It could be argued that drug discovery strategies of the past were analogous to fishing with a line and hook. A systematic series of trial and error experiments such as quantitative structure-activity relationship (QSAR) methodologies, for example, were commonplace. The process was iterative and labor intensive. A chemist or biologist had relatively few restrictions, particularly with time, to explore ideas and test hypotheses. The overall endeavor was more craft than process.
Today's preference for drug discovery is on high throughput approaches to accelerate the generation, identification, and optimization of molecules with desirable drug properties. A large number of samples and corresponding analytical measurements are required to make quick and confident decisions. Certainly, the need for a faster pace of research is warranted. However, the current strategies that emphasize fast cycle times make it appear that new drug candidates are discovered not with a line and hook approach but harvested with nets. The craft still remains, but it is often difficult to see in the midst of production-scale events.
Fueled by the prospects of a highly efficient drug discovery process and the need for an expanded drug development pipeline, the pharmaceutical industry has aggressively embraced technology over the past decade. Medicinal chemistry has played a central role with the integration of automated synthesis technologies. New drug discovery paradigms were subsequently born and these high throughput medicinal chemistry approaches helped to serve as the gateway for novel biomolecular screening and proteomics techniques. During this time, high throughput screening approaches for drug metabolism and pharmacokinetic characteristics became an essential part of the drug discovery landscape.
The swift integration of highly productive technologies that focused on sample generation created bottlenecks in drug discovery. Simply put, medicinal chemists and their collaborators were generating samples at a faster rate than they were capable of analyzing them. New formats for automated synthesis combined with a faster pace of drug discovery led to a shift in sample analysis requirements from a relatively pure sample type to a trace-mixture. Traditional methods of analysis became antiquated. New analytical strategies and techniques were necessary to meet sample throughput requirements and manpower constraints. Technologies with appropriate sensitivity, selectivity, and speed were quickly integrated into mainstream drug discovery paradigms to effectively handle the predominant sample type, a trace-mixture. Drug discovery was forced to become more dependent on technology and become more agile. Fortunately, scientists became more open about the notion of using mass spectrometry as a front-line tool throughout drug discovery.

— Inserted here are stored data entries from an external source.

theorem Executed.engineWrites (h : Executed s i t) : EngineWrites i s.blk.rv t.blk.rv := by
  cases h with
  | rvSetparam id =>
    rw [State.done_blk, State.updateAll_rv]
    refine .updated (updates_setparam id) rfl fun k hk => ?_
    by_cases hid : k = id
    · rw [hid]
    · exact absurd (s.setParam_param_ne s.args.a0 hid) hk
  | rvUpdateall =>
    rw [State.done_blk, State.updateAll_rv]
    exact .updated updates_updateall rfl fun _ => absurd rfl
  | rvProc stage x => exact .ran (State.rvBlock_rv (s := s) stage x.1 x.2).of_smoothFreeze
  | _ => exact .of_eq (by simp [State.mdSetParams])

end

end Sys2Proof.Machine

namespace Sys2Proof.Claims

open Sys2Proof.Machine

/-- Settles O50: one frame for each kind of unit. -/
theorem registersAreWrittenOnlyByTheirOperations : Obligations.RegistersAreWrittenOnlyByTheirOperations := by
  unfold Obligations.RegistersAreWrittenOnlyByTheirOperations
  intro i s t hexec
  have h := executed_of_exec hexec
  obtain ⟨hspeed, hgrains, hrng⟩ := h.shifterWrites
  exact ⟨h.bufferWrites, h.delayWrites, h.allpassWrites, h.filterWrites, hspeed, hgrains, hrng, h.engineWrites⟩

end Sys2Proof.Claims
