/-! ### releaseLine -/

@[simp] theorem State.releaseLine_txb : (s.releaseLine).txb = s.txb := rfl
@[simp] theorem State.releaseLine_rxb : (s.releaseLine).rxb = s.rxb := rfl
@[simp] theorem State.releaseLine_makf : (s.releaseLine).makf = s.makf := rfl
@[simp] theorem State.releaseLine_lerr : (s.releaseLine).lerr = s.lerr := rfl
@[simp] theorem State.releaseLine_cerr : (s.releaseLine).cerr = s.cerr := rfl
@[simp] theorem State.releaseLine_bitres : (s.releaseLine).bitres = s.bitres := rfl
@[simp] theorem State.releaseLine_pres : (s.releaseLine).pres = s.pres := rfl
@[simp] theorem State.releaseLine_result : (s.releaseLine).result = s.result := rfl
@[simp] theorem State.releaseLine_op : (s.releaseLine).op = s.op := rfl
@[simp] theorem State.releaseLine_addr : (s.releaseLine).addr = s.addr := rfl
@[simp] theorem State.releaseLine_len : (s.releaseLine).len = s.len := rfl
@[simp] theorem State.releaseLine_n : (s.releaseLine).n = s.n := rfl
@[simp] theorem State.releaseLine_buf : (s.releaseLine).buf = s.buf := rfl
@[simp] theorem State.releaseLine_vbuf : (s.releaseLine).vbuf = s.vbuf := rfl
@[simp] theorem State.releaseLine_busy : (s.releaseLine).busy = s.busy := rfl
@[simp] theorem State.releaseLine_lock : (s.releaseLine).lock = s.lock := rfl
@[simp] theorem State.releaseLine_dir : (s.releaseLine).dir = .input := rfl
@[simp] theorem State.releaseLine_lvl : (s.releaseLine).lvl = s.lvl := rfl
@[simp] theorem State.releaseLine_s1 : (s.releaseLine).s1 = s.s1 := rfl
@[simp] theorem State.releaseLine_s2 : (s.releaseLine).s2 = s.s2 := rfl
@[simp] theorem State.releaseLine_seq : (s.releaseLine).seq = s.seq := rfl
@[simp] theorem State.releaseLine_plan : (s.releaseLine).plan = s.plan := rfl
@[simp] theorem State.releaseLine_params : (s.releaseLine).params = s.params := rfl
@[simp] theorem State.releaseLine_tickPending : (s.releaseLine).tickPending = s.tickPending := rfl
@[simp] theorem State.releaseLine_tickOn : (s.releaseLine).tickOn = s.tickOn := rfl
@[simp] theorem State.releaseLine_bitPeriod : (s.releaseLine).bitPeriod = s.bitPeriod := rfl
@[simp] theorem State.releaseLine_samples : (s.releaseLine).samples = s.samples := rfl
@[simp] theorem State.releaseLine_schedule : (s.releaseLine).schedule = s.schedule := rfl
@[simp] theorem State.releaseLine_sampleOut : (s.releaseLine).sampleOut = s.sampleOut := rfl
@[simp] theorem State.releaseLine_callOk : (s.releaseLine).callOk = s.callOk := rfl
@[simp] theorem State.releaseLine_hostData : (s.releaseLine).hostData = s.hostData := rfl
@[simp] theorem State.releaseLine_wire : (s.releaseLine).wire = s.wire := rfl
@[simp] theorem State.releaseLine_free : (s.releaseLine).free = s.free := rfl
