/-- R131: FEND plans the idle drive. -/
@[simp] theorem exec_fend (s : State) : exec .fend s = .next ({ s with seq.fst := .endStep }.push endPlan) := rfl

/-- What the idle drive leaves (R131, R139). -/
def State.afterEnd (s : State) : State :=
  { s with tickPending := false, dir := .output, lvl := true, seq.fst := .idle, seq.frame := .none, wire := .high :: s.wire }

/-- The idle drive's two positions at the head of the plan. -/
theorem reaches_endPlan {s : State} (hr : Ready s) (f : FrameStep) (rest : List Micro) :
    Reaches { s with seq.fst := f, plan := endPlan ++ rest } { s.afterEnd with plan := rest } := by
  refine reaches_slot hr rfl rfl ?_
  refine reaches_act hr.1 rfl rfl ?_
  exact Reaches.refl _

/-- FEND at the head of the plan. -/
theorem reaches_fend {s : State} (hr : Ready s) (rest : List Micro) :
    Reaches { s with plan := .op .fend :: rest } { s.afterEnd with plan := rest } :=
  reaches_op hr.1 rfl rfl (exec_fend _) (reaches_endPlan hr .endStep rest)

/-- Settles O22: FEND plans the idle drive (`exec_fend`), which runs to its end (`reaches_endPlan`). -/
theorem fendDrivesIdle : Obligations.FendDrivesIdle := by
  unfold Obligations.FendDrivesIdle
  intro s hr
  exact ⟨_, exec_fend s, _, reaches_endPlan hr .endStep s.plan, rfl, rfl⟩

/-- R132: SPULSE begins a pulse. -/
@[simp] theorem exec_spulse (s : State) :
    exec .spulse s = .next ({ s with seq.fst := .pulse }.beginFrame .spulse (pulsePlan s.params)) := rfl

/-- What a pulse leaves (R132, R139). -/
def State.afterPulse (s : State) : State :=
  { s with tickPending := false, dir := .output, lvl := true, seq.fst := .idle, seq.frame := .none, seq.wait := 0,
           wire := s.wireAfter (pulseTrace s.params) }

/-- A pulse's positions at the head of the plan. -/
theorem reaches_pulsePlan {s : State} (hr : Ready s) (rest : List Micro) :
    Reaches { s with plan := pulsePlan s.params ++ rest } { s.afterPulse with plan := rest } := by
  rw [State.afterPulse, pulseTrace, State.wireAfter_hold]
  refine reaches_slot hr rfl rfl ?_
  refine reaches_act hr.1 rfl rfl ?_
  refine Reaches.trans (reaches_hold hr rfl rfl) ?_
  refine reaches_act hr.1 rfl rfl ?_
  exact Reaches.refl _

/-- Settles O23: SPULSE begins a pulse (`exec_spulse`), which holds the line to its end (`reaches_pulsePlan`). -/
theorem spulseHoldsHigh : Obligations.SpulseHoldsHigh := by
  unfold Obligations.SpulseHoldsHigh
  intro s hr
  have pulse := reaches_pulsePlan (s := { s with seq.fst := .pulse, seq.frame := .spulse }) hr s.plan
  exact ⟨_, exec_spulse s, _, pulse, rfl, rfl⟩

/-! ### The preamble -/

/-- The synchronization byte's position at the head of the plan (R117, R139). -/
theorem reaches_syncByte {s : State} (hr : Ready s) (rest : List Micro) :
    Reaches { s with plan := .op .syncByte :: rest } { { s with seq.fst := .sync }.afterSync with plan := rest } :=
  reaches_op hr.1 rfl rfl rfl
    (reaches_sendByte (s := { s with makf := true, seq.fst := .sync, plan := rest }) hr Config.SYNC_BYTE false)

/-- R130: FSTART plans the preamble. -/
@[simp] theorem exec_fstart (s : State) : exec .fstart s = .next (s.push (startPlan s.params)) := rfl

/-- What the preamble leaves (R130). -/
def State.afterStart (s : State) : State :=
  { s with tickPending := false, txb := 0#8, makf := true, dir := .input, lvl := s.params.makBit,
           cerr := s.cerr || s.lerr, seq.fst := .sync, seq.wait := 0, seq.cell := 0, seq.ph := 0,
           wire := s.wireAfter (startTrace s.params) }

/-- The preamble is the quiet interval, the low hold and the synchronization byte, one after the other. -/
theorem State.afterStart_eq (s : State) :
    { (s.afterInterval .quiet s.params.quietTicks true).afterInterval .lowhold s.params.hdrLowTicks false with
      seq.fst := .sync }.afterSync = s.afterStart := by
  rw [State.afterStart, startTrace, State.wireAfter_append, State.wireAfter_append]
  rfl

/-- The preamble's positions at the head of the plan. -/
theorem reaches_startPlan {s : State} (hr : Ready s) (rest : List Micro) :
    Reaches { s with plan := startPlan s.params ++ rest } { s.afterStart with plan := rest } := by
  rw [← s.afterStart_eq]
  refine Reaches.trans (reaches_interval hr .quiet s.params.quietTicks true _) ?_
  refine Reaches.trans (reaches_interval (s := s.afterInterval ..) hr .lowhold s.params.hdrLowTicks false _) ?_
  exact reaches_syncByte (s := (s.afterInterval ..).afterInterval ..) hr rest

/-- FSTART at the head of the plan. -/
theorem reaches_fstart {s : State} (hr : Ready s) (rest : List Micro) :
    Reaches { s with plan := .op .fstart :: rest } { s.afterStart with plan := rest } :=
  reaches_op hr.1 rfl rfl (exec_fstart _) (reaches_startPlan hr rest)

/-- Settles O21: FSTART plans the preamble (`exec_fstart`), which runs to its end (`reaches_startPlan`). -/
theorem fstartIsThePreamble : Obligations.FstartIsThePreamble := by
  unfold Obligations.FstartIsThePreamble
  intro s hr _
  exact ⟨_, exec_fstart s, _, reaches_startPlan hr s.plan, rfl, rfl⟩

/-! ### The addressed header -/

/-- What a byte sent at a step of a frame leaves (R116, R139). -/
def State.afterSent (s : State) (f : FrameStep) (mak : Bool) (v : Byte) : State :=
  { s with makf := mak, seq.fst := f }.afterTxByte v

/-- A byte frame sent does not see the rest of the plan. -/
theorem State.afterSent_withPlan (s : State) (ms : List Micro) (f : FrameStep) (mak : Bool) (v : Byte) :
    { s with plan := ms }.afterSent f mak v = { s.afterSent f mak v with plan := ms } :=
  { s with makf := mak, seq.fst := f, txb := 0#8 }.afterAckx_withPlan true ms ms _

/-- A byte at its fixed position in a frame, as an instruction at the head of the plan (R74, R77). -/
theorem reaches_fixedByte {s : State} {i : Instr} {f : FrameStep} {mak : Bool} {v : Byte} (hr : Ready s)
    (hi : ∀ t, exec i t = .next (t.sendFixed f mak v true))
    (hw : ∀ (t : State) ms, waiting { t with plan := .op i :: ms } = false) (rest : List Micro) :
    Reaches { s with plan := .op i :: rest } { s.afterSent f mak v with plan := rest } := by
  rw [← State.afterSent_withPlan]
  exact reaches_op hr.1 rfl (hw s rest) (hi _)
    (reaches_sendByte (s := { s with makf := mak, seq.fst := f, plan := rest }) hr v true)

This book is based on a special issue of Curr. Top. Med. Chem. published in January 2002. The focus is primarily on mass spectrometry-based applications in drug discovery that require trace-mixture analysis. The selection of topics is not intended to be comprehensive, but rather highlight the creativity of analytical scientists and their collaborators that have led to current standards for analysis in drug discovery. Innovators in the field describe their unique perspectives on integrated strategies for analysis and share future prospects. The topics represent current industry benchmarks in specific drug discovery activities that deal with proteomics, biomarker discovery, metabonomic approaches for toxicity screening, lead identification, compound libraries, quantitative bioan-alytical support, biotransformation, reactive metabolite characterization, lead optimization, pharmaceutical property profiling, sample preparation strategies, and automation.
Interestingly, the traditional definition and core focus of drug discovery is still applicable today. A significant change has been the preference for high throughput approaches and the explosive development of analytical instrumentation that allows for the facile interrogation (qualitative and quantitative) of a trace-mixture. Analytical technologies now provide an integral component for modern drug discovery practices. Similar to the location mantra prescribed in real estate, the fundamental merits of sensitivity are a requisite for high throughput analytical measurements in drug discovery. Due to limited sample quantities and the need to interrogate compounds of interest at low concentration, "sensitivity, sensitivity, sensitivity" will most likely remain as the analytical mantra in drug discovery. However, highly sensitive analytical platforms such as mass spectrometers will continue to benefit from orthogonal techniques such as chromatography, sample preparation, and informatics.
These techniques will enable the analytical scientist to demonstrate control of the analytical method and provide the necessary selectivity, speed, repro-ducibility, and robustness.
It is hoped that this book will provide historical perspective on analytical strategies in drug discovery and illustrate the widened scope of mass spec-trometry applications.